The University of Brussels has three campuses, Solbosch campus, La Plaine campus and Erasme campus. I’ve had classes in Solbosch and La Plaine but not Erasme, because that’s the medicine and dentistry campus. On the La Plaine campus there are TD parties every weekday Monday to Thursday, that’s the only thing I like there (If you want to read more about a TD party, read my previous post Living in Brussels). The buildings are very old, there are very little signs of where each building is situated and in the evening it is particularly gloomy because the campus is filled with trees, dark buildings and very little lights. I like more the Solbosch campus which is situated 10min away from La Plaine.
My favourite building is building A because it has an old feel to it, the other buildings are either a little worn out (e.g. building H) or are very modern. The faculty of Economy (Solvay) is a very nice and new building. What I like most about the campus is that it is small and cute, and there are lots of cafeterias around campus selling affordable food and where you can sit during lunch time. At U of T we either don’t have any cafeterias for commuters and non-commuters students where you can sit to eat or they are much much smaller than ULB. Also what I think is interesting, is the fact that there is a bank and a travel agency inside the campus. Every time I pass the travel agency, I am thinking and dreaming about traveling…
On this side of building A is an inscription that says “Faculté de Droit” (Faculty of Law). On the right of the building there is a big clock tower and almost in front of it there is a statue of a very important person for ULB.
The statue represents Pierre Theodore Verhaegen the founder of the Université Libre de Bruxelles. On Nov. 20th the university is closed to celebrate Saint-Verhaegen (to read more about Saint-V read my previous post Saint-V).
The other side of the building is the Faculty of Arts (“Faculté de Philosophie et Lettres”). Next to building A is building NB, a white library. Nevertheless, what most people don’t know is that inside building A there is also a “hidden” library, a very beautiful one, much nicer, quieter and better decorated than NB. My archeologist friend told me about it; what a great “archaeologic” discovery. I wonder how long it took him to “search” for such a great library to study in. You don’t need a student card to enter the library, however inside they check sometimes your student card while you are studying.
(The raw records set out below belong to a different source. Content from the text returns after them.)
-- ==== Sys2Proof/Machine/Step.lean ====
section
/-! DEFINITION. The step of the machine: one rising edge of `clk` (spec/00_scope.md R11(a), spec/40_protocol_reader.md R109). -/

namespace Sys2Proof.Machine

/-- "It takes exactly one step at each rising edge of `clk`" (R11(a)). -/
def step (s : State) : Host.Outcome State Fault Refusal := risingEdge s

/-- `s` with the table word `w` of `nbits` bits as the selector of its next edge: the block fetches nothing (R30, R53); what it runs is
chosen by `{rst, start_i, phase}` (R71), so the word sets the two pins of the next edge and the phase (DESIGN CHOICE,
notes/assumptions/11.md). -/
def State.withFetchWord (s : State) (nbits w : Nat) : State :=
  placeSelector s (BitVec.ofNat 5 (w % 2 ^ nbits))

end Sys2Proof.Machine
end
On the other side of the campus there is building Paul Emile Janson (picture below), this is ULB’s version of U of T’s Con Hall if you want. It is built on a hill, therefore from the outside it might seem really small however don’t be fooled by the optic illusion, when you enter you are at the last row of the auditorium and at the bottom is where the professors lecture.
On the right of Janson there is parking and there are lots of little box-like buildings of different colours. Each of them belongs to a “cercle” (that’s the name they give to a club at the University of Brussels). Each cercle organizes several activities and parties during the year, and in the evening sometimes you can go there and drink beers with the cercle members. (If you want to read more about cercles see my previous post Living in Brussels). The weather was so nice and warm that on the picture below you can see that they moved their couches and their things outside.
Furthermore, this week was “la brassicole”, an event organized by the cercle La semeur (students from Charleroi and Thudinie) on this parking place. Every day this week from noon until midnight there were activities, music and you could taste a lot of different kinds of beers at a reasonable student price. Below you can see a picture of the tents and how successful the event was. Also at the end of March, the cercle of bioengineers organize “la Vinicole”, a wine tasting and enology course event.